The ovaries are one amazing set of organs, I have learned in the few weeks following my Dx. Both reproductive and endocrine - you might call them the command center for the hormonal workings of the female body. Before you can understand anything about premature ovarian failure, you need to understand exactly how the female reproductive and endocrine systems work.

Short version
Uterus builds up endometrium (lining) in anticipation of release of egg. Ovary releases egg. If sperm is in wait, egg should fertilize. The fertilized egg travels down the fallopian tube to the uterus and implants in the endometrium. Cue: pregnancy. If there is no sperm to fertilize the egg, then the egg and endometrium are flushed out in that lovely process known as menstruation. And then the whole process starts over again.

For the visual learners


A Hormonal Primer
Let's take a look at exactly what's happening hormonally during a woman's cycle. If you've ever wondered why some women might get a little "moody" during their cycle, well, we've got a LOT going on at once hormonally in our bodies :)

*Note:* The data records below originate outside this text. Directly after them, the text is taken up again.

/-- One delivery, from issue to acceptance. Sources and targets are numbered: cores 0 to 73,731, stagehand s as
100,000 + s. -/
structure Delivery where
  id : Nat
  src : Nat
  ts : Nat
  cid : Nat
  pc : BitVec 14
  priv : Priv := .user
  dst : Nat
  part : Nat
  body : Payload
  phase : Phase
  /-- The send-window entry it occupies; copies of one `sendc` share one. `none` for a party without a window. -/
  win : Option Nat
  refusals : Nat := 0
  /-- A release store: not transmitted before every earlier delivery of its party is accepted (R191, R280, R358). -/
  rel : Bool := false
  /-- The store-stream slots of its thread set that must have drained so many elements before a release store is transmitted
  (R191, R280). -/
  after : List (Nat × Nat) := []
  /-- A copy of a multicast: the cast, and the router hops of its way over the root (R121, R254). -/
  cast : Option (Nat × Nat) := none
  /-- Of the copies of one multicast, the one as which the message enters the mesh (R121, R301). -/
  lead : Bool := true
  /-- Flits that have entered the mesh of a delivery whose budget has run out, and the cycle from which the next may (R301). -/
  sent : Nat := 0
  flitAt : Nat := 0
  /-- The cycle from which its stagehand sends it (R108, R204, R362). -/
  sendAt : Nat := 0
  deriving DecidableEq, Repr

/-! ## Stagehands -/

/-- States of a block at its home (R117). -/
inductive BlkState where
  | absent | fetching | onStage | draining | evicting
  deriving DecidableEq, Repr

/-- A wings record (R108). -/
structure Wing where
  addr : Word
  kclk : Nat
  who : Waiter
  part : Nat
  /-- The parked access is a write, which a mapping without WR faults (R114). -/
  write : Bool := false
  /-- It found no room in the quota and stands in the stagehand's reserve (R86). -/
  reserve : Bool := false
  deriving DecidableEq, Repr

/-- A pin: the waiter it is tagged with and the cycle it expires (R117). -/
structure Pin where
  who : Option Waiter
  expires : Nat
  deriving DecidableEq, Repr

/-- A callboard or stage-directory entry (R117, R118) with its block's data on stage. -/
structure Blk where
  part : Nat
  win : Nat
  /-- Far address div 4 KiB of the first byte. -/
  blk : Nat
  st : BlkState := .absent
  xpend : Bool := false
  dirty : Bool := false
  first : Nat := 0
  wings : List Wing := []
  pins : List Pin := []
  last : Nat := 0
  /-- Size in bytes, and the channel offset of the first byte in its window. -/
  size : Nat := 4096
  off : Nat := 0
  /-- Bytes on stage, by offset in the block, and the key they are encrypted under (R88). -/
  data : Memory := []
  key : BitVec 512 := 0
  /-- 64-byte units on stage that read with an uncorrectable error (R89). -/
  bad : List Nat := []
  /-- Chosen by R119, and its fetch waits for room. -/
  waits : Bool := false
  /-- HBM byte address of the block and quanta still to move. -/
  hbm : Nat := 0
  quanta : Nat := 0
  /-- A transfer that has started its last quantum ends at this cycle. -/
  due : Option Nat := none
  /-- The fault a fetch met. -/
  fault : Option Byte := none
  /-- The walk of the fetch under way meets V = 0 with FAT = 0 (R361). -/
  misses : Bool := false
  deriving DecidableEq, Repr

/-- A cached translation of one 64 KiB part (R115). -/
structure Xlat where
  part : Nat
  win : Nat
  page : Nat
  hbm : Nat
  wr : Bool
  deriving DecidableEq, Repr

/-- A stage program card waiting or running at a stagehand (R209). -/
structure StageRun where
  core : Nat
  job : Nat
  dst : BitVec 16
  len : BitVec 16
  entry : BitVec 12
  arg0 : Word
  arg1 : Word
  started : Nat := 0
  deriving DecidableEq, Repr

/-- A stagehand's stage program unit for one partition (R208). -/
structure StageUnit where
  code : Memory := []
  codeLen : Nat := 0
  ts : ThreadSet := {}
  scratch : Memory := []
  /-- 64-byte units of the scratch area that read with an uncorrectable error (R89). -/
  badScratch : List Nat := []
  cards : List StageRun := []
  /-- The transfer the program waits for, and its bytes or fault when it has ended. -/
  move : Option Nat := none
  answer : Option FarAns := none
  deriving DecidableEq, Repr

/-- One stagehand (R11, R112). -/
structure Stagehand where
  /-- The callboard by entry index (R118). -/
  board : Map Blk := []
  /-- The stage directory (R117). -/
  dir : List Blk := []
  overflow : List Wing := []
  cache : List Xlat := []
  /-- Page-table areas, by partition (R347, R360). -/
  tables : Map Memory := []
  /-- The key under which a partition's part of the slice was zeroed, and the keys of page-table units written since under another:
  unit u of partition q under number 2^18 q + u (R88). -/
  zeroKey : Map (BitVec 512) := []
  tableKey : Map (BitVec 512) := []
  /-- Page-table units that read with an uncorrectable error, numbered as in `tableKey` (R89). -/
  badTable : List Nat := []
  hbm : Memory := []
  /-- The key each 64-byte unit of HBM was last written under where it is not its page's (R88). -/
  unitKey : Map (BitVec 512) := []
  /-- The key each 64 KiB page was zeroed under. -/
  pageKey : Map (BitVec 512) := []
  /-- HBM units that read with an uncorrectable error (R89). -/
  badUnit : List Nat := []
  keys : Map (BitVec 512) := []
  used : Map Nat := []
  /-- Partitions that have had a quantum in this period, and places in the class cycle (R300). -/
  served : List Nat := []
  place : Map Nat := []
  chanFree : Nat := 0
  requests : List Move := []
  units : Map StageUnit := []
  /-- The partition whose program issued last (R208). -/
  turn : Nat := 0
  /-- The cycle from which the stagehand may send its next wake (R362). -/
  wakeAt : Nat := 0
  deriving DecidableEq, Repr
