/-- Trap entry on thread set `t` of core `c` with record `r`, raised before; kepc.PC becomes `pc` (R308). With
kvec.ENTRY = 0 the codelet is killed. -/
def Mach.enterTrap (m : Mach) (c t : Nat) (r : FaultRec) (pc : BitVec 14) : Mach :=
  let s := (m.core c).tset t
  let r := { r with ts := BitVec.ofNat 2 t, priv := BitVec.ofNat 2 s.priv.code }
  if s.kvec = 0 then m.kill c t r
  else
    (m.dropSchur c t).modCore c fun k =>
      let k := match s.holds with
        | some i => k.modRec i fun _ => {}
        | none => k
      (k.endFar t).modTs t fun s =>
        { s with kfault := r.words, kepcPc := pc, kepcPriv := BitVec.ofNat 2 s.priv.code,
                 priv := if s.priv = .user then .supervisor else s.priv,
                 pc := s.kvec, handler := true, wait := none, far := .idle, farRec := none, farHdr := none, tag := none,
                 holds := none, elapsed := none }

/-- Trap entry with a record raised in this cycle (R308, R310). -/
def Mach.trapEntry (m : Mach) (c t : Nat) (r : FaultRec) (pc : BitVec 14) : Mach :=
  m.enterTrap c t { r with time := wd m.clk } pc

/-- Park thread set `t` of core `c` as `parkIn` does; a register that the record would carry and that cannot be read raises the
register-ECC trap at the waiting instruction (R62). -/
def Mach.parkOrTrap (m : Mach) (c t i wait : Nat) (arg : Word) : Mach :=
  let s := (m.core c).tset t
  match s.badReg savedRegs with
  | some n => m.trapEntry c t { regTrap n with pc := s.pc } s.pc
  | none => m.parkIn c t i wait arg s.pc none

/-- Return from a trap: PC and privilege from kepc (R271, R308). -/
def ThreadSet.trapReturn (t : ThreadSet) : ThreadSet :=
  { t with priv := Priv.ofCode t.kepcPriv.toNat, handler := false }

/-- A trap of a stage program ends it, and its job faults with the trap's cause, address and the program's PC (R209). -/
def Mach.stageFault (m : Mach) (s p : Nat) (cause : Byte) (addr : Word) (pc : Nat) : Mach :=
  match (m.unit s p).cards with
  | [] => m
  | run :: rest =>
    let m := m.modUnit s p fun u => { u with cards := rest, ts := u.ts.release, move := none, answer := none }
    m.modCore run.core fun k =>
      { k with jobs := k.jobs.map fun j =>
          if j.uid == run.job then { j with phase := .faulted cause addr (BitVec.ofNat 32 pc) 0 0 } else j }

/-- A trap taken by an agent: trap entry on a core, the end of the program in a stage program (R209, R308). -/
def Mach.takeTrap (m : Mach) (a : Agent) (r : FaultRec) (pc : BitVec 14) : Mach :=
  match a with
  | .core c t => m.trapEntry c t r pc
  | .stage s p => m.stageFault s p r.cause r.addr r.pc.toNat

/-! ## Instruction memory (R81, R142) -/

/-- The 16-bit instruction word at a byte offset. -/
def imemWord (mem : Memory) (a : Nat) : IWord := BitVec.ofNat 16 (leNat (Memory.bytes mem a 2))

/-- The words from `pc` to the end of its slot, at most as many as the longest instruction (R142, R152). -/
def slotWords (mem : Memory) (pc : Nat) : List IWord :=
  (List.range (min maxWords ((1024 - pc % 1024) / 2))).map fun i => imemWord mem (pc + 2 * i)

/-- A slot's use count (R82): thread sets and parked contexts whose PC lies in it, and thread sets in a trap handler
whose kepc.PC lies in it. -/
def Core.useCount (k : Core) (g : Nat) : Nat :=
  ((List.range 4).filter fun t => (k.tset t).busy && (k.tset t).pc.toNat / 1024 == g).length +
  ((List.range 64).filter fun i => ((k.record i).st = .parked || (k.record i).st = .woken) && fld (k.recWord i 0) 13 10 == g).length +
  ((List.range 4).filter fun t => (k.tset t).busy && (k.tset t).handler && (k.tset t).kepcPc.toNat / 1024 == g).length

/-- Overlay slot `g`. -/
def Core.slot (k : Core) (g : Nat) : Overlay := vget k.seg {} g

/-! ## Free values (log entry on free values) -/

/-- A fresh value that the spec leaves open. -/
def Mach.freeWord (m : Mach) : Word × Mach := (Config.freeWord m.fresh, { m with fresh := m.fresh + 1 })

end Sys2Proof.Machine
end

Follicular (Pre-Ovulatory) Phase
The pituitary gland begins releasing FSH (Follicle Stimulating Hormone). This primes the ovary to start maturing its follicles, the individual part of the ovary that releases the eggs. During this phase, several follicles actually develop at once, on both ovaries, but only one follicle will mature and release an egg in most normal circumstances. Estradiol (estrogen) is released by the ovaries during this time, and aids in the building of the endometrial lining of the uterus.

Ovulatory Phase
As estrogen levels peak, it triggers the release of LH (Lutenizing Hormone) by the pituitary gland. Of all the developing follicles, one will mature and burst, releasing the egg. It is currently unknown how the body determines which of these follicles on which ovary will release an egg. The ruptured follicle then becomes the corpus luteum (Latin for "yellow body"), and begins to release progesterone. Progesterone is a heat-releasing hormone, and causes a woman's BBT (Basal Body Temperature) to rise. It's also responsible for hot flashes. Progesterone is essential to ensuring implantation of the fertilized egg and to sustain pregnancy. If the egg is fertilized, it will take about 7-10 days to implant in the uterus. Once implanted, the fertilized egg will begin to release the hormone hGC (Human Chorionic Gonadotropin). This is the hormone that POAS HPTs (pee-on-a-stick home pregnancy tests) are designed to detect. The corpus luteum will continue to release progesterone, until the placenta develops and takes over progesterone production for the duration of the pregnancy.

Luteal Phase
If the egg is not fertilized, the corpus luteum will begin to disintergrate, and thus, decrease the amount of progesterone released. The drop in progesterone causes a second rise in estrogen, which then triggers the uterus to shed the endometrium, inducing a woman's menses. And then it starts all over again.

What does this all mean for me?
Well, my remaining ovary isn't working anymore for some presently unknown reason, so NONE of this is happening in my body right now.